#### [What to work on]
In the listing below, find the line containing "alert := false, clkMode" and the line containing "gt := 0, acquired". Repeat exactly those two lines and every line between them.
*** Given data ***
/-- A partition at reset: OFF, its rings empty, nothing in progress (R166, R383). -/
def Part.init : Part :=
  { state := .off, ctlImage := 0, enable := false, code := 0, lkind := 0, lunit := 0, lsub := 0, lfold := 0,
    stepNo := 0, disabling := false, image := none, restoring := false, recheck := false, fc := 0, first := false,
    flits := [], syncOps := [], job := none, fault := none, drained := none, freezing := none,
    refilling := false, preReg := 0, preempt := none, preCode := 0, preVoid := false, fellBack := false, freezeFc := 0, hold := none,
    transfers := [], queues := [], late := [], prepared := none, stopped := false, seq := 0, cq := Ring.init, mc := Ring.init, mcc := Ring.init, sr := Ring.init,
    sc := Ring.init, ringMem := [], mcRuns := [], mcKeepers := [],
    serving := { requests := [], step := none, order := 0, posts := [], cmds := [] }, pfxDone := [] }

/-- A host function at reset (R269). -/
def HostFn.init : HostFn := { bar4 := 0, collect := none, ready := [], msix := [], pba := 0 }

/-- A link at reset: no keys, counters zero, 256 credits on VC 0 and 1, 64 on VC 2 (R304, R311). -/
def Link.init : Link :=
  { txCur := none, txNext := none, rxCur := none, rxNext := none, txFrames := 0, txUnder := 0, txSeq := 0, rxSeq := 0,
    rxFrom := 0, waiting := [], replay := [], resend := 0, credits := [256, 256, 64], returned := [0, 0, 0], owed := 0,
    nakFor := none, tagRun := 0, tagTimes := [], rejected := 0, since := 0, reach := 0, turn := 26 }

/-- A watermark at L0: armed, nothing recorded (R414). -/
def Mark.init : Mark := { extreme := 0, count := 0, crossed := false, above := false, latest := 0, noted := false }

/-- An unblown OTP generation (R399). -/
def OtpGen.blank : OtpGen := { data := 0, marker := 0, bad := false, fixed := false }

/-- The part right after power-on reset: the L0 episode's sources have deasserted and no step of its release sequence
has run (R388, R390). The global counter is 0 (R383), DEV_STATE reads STARTING (R392), every partition is OFF, the
breach summary and the dictionary hold their defaults, OTP is unblown but for the identity of CDL-H8X4-24 (log 3). -/
def State.reset : State :=
  { pending := [], dict := [], inForce := [], shareWait := [], mirror := [], mirrorGt := 0, cells := [], engines := [], sync := [], parts := [], objects := [],
    plots := [], frames := [], qps := [], windowNak := [], ttlGt := 0, bar4Bad := 0, refillL := 0, lastSecond := [], privLogged := none, pathDrops := 0, sems := [], fns := [], breach := 0,
    clocks := { pllOn := false, locked := false, tripStop := false, pace := 16, govPace := 16, edge := 0,
                alert := false, clkMode := 0, bootSel := 0 },
    counter := { gt := 0, acquired := false, pending := none, lastSync := 0, waitFrom := none, waitOver := false,
                 exchange := none, lastT1 := none, offsets := [], batch := 0, slew := 0, lastSlew := 0, freq := 0,
                 holdFrom := 0 },
    links := [], seenMsgs := [], msgSeq := 0, mailbox := [],
    power := { measured := 0, pollSum := 0, pollCount := 0, envelope := 0, nextPace := 16, nextSpill := 0, spill := [],
               overCap := 0, vout := [], iout := [], outOfTol := [], missed := [], telLost := false, evaluated := false, wasBusy := [], aonFault := false, static := 0,
               nextTerm := 0, govTerm := 0, carried := [] },
    thermal := { ceiling := 16, excluded := [], runs := [], coolRun := some false, coolEval := false, throttled := [],
                 latch := false, record := List.replicate 16 0, logged := false },
    mgmt := { sessions := [], used := [], nonces := [], keys := [], bulk := [], reqSecond := 0, reqCount := 0,
              stSecond := 0, stCount := 0 },
    episodes := [{ level := 0, target := 0, sources := [], seen := 3, running := true, step := 0, keep := false }],
    boot := { otp := [], writing := none, deferred := [], exhausted := [], assembly := 1, map := 0, buffer := Mem.zero,
              flash := Mem.zero, flashSize := 67108864, result := 0, wsel := 0, running := [],
              memFw := none, keepersOk := false, waiting := false, devState := 0, releaseGt := 0 },
    pins := { pwrGood := true, coldRstN := true, warmRstN := true, perstAN := true, perstBN := true, shelfOk := false,
              pmbAlertN := true, alertN := true, thermtripN := true, bootSel := 0, clkMode := 0 },
    entropy := { buffers := [], retests := 0, failGt := 0, words := 0 }, events := [], marks := [], outputs := [],
    free := 0 }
***
#### [Result of the task]
                alert := false, clkMode := 0, bootSel := 0 },
    counter := { gt := 0, acquired := false, pending := none, lastSync := 0, waitFrom := none, waitOver := false,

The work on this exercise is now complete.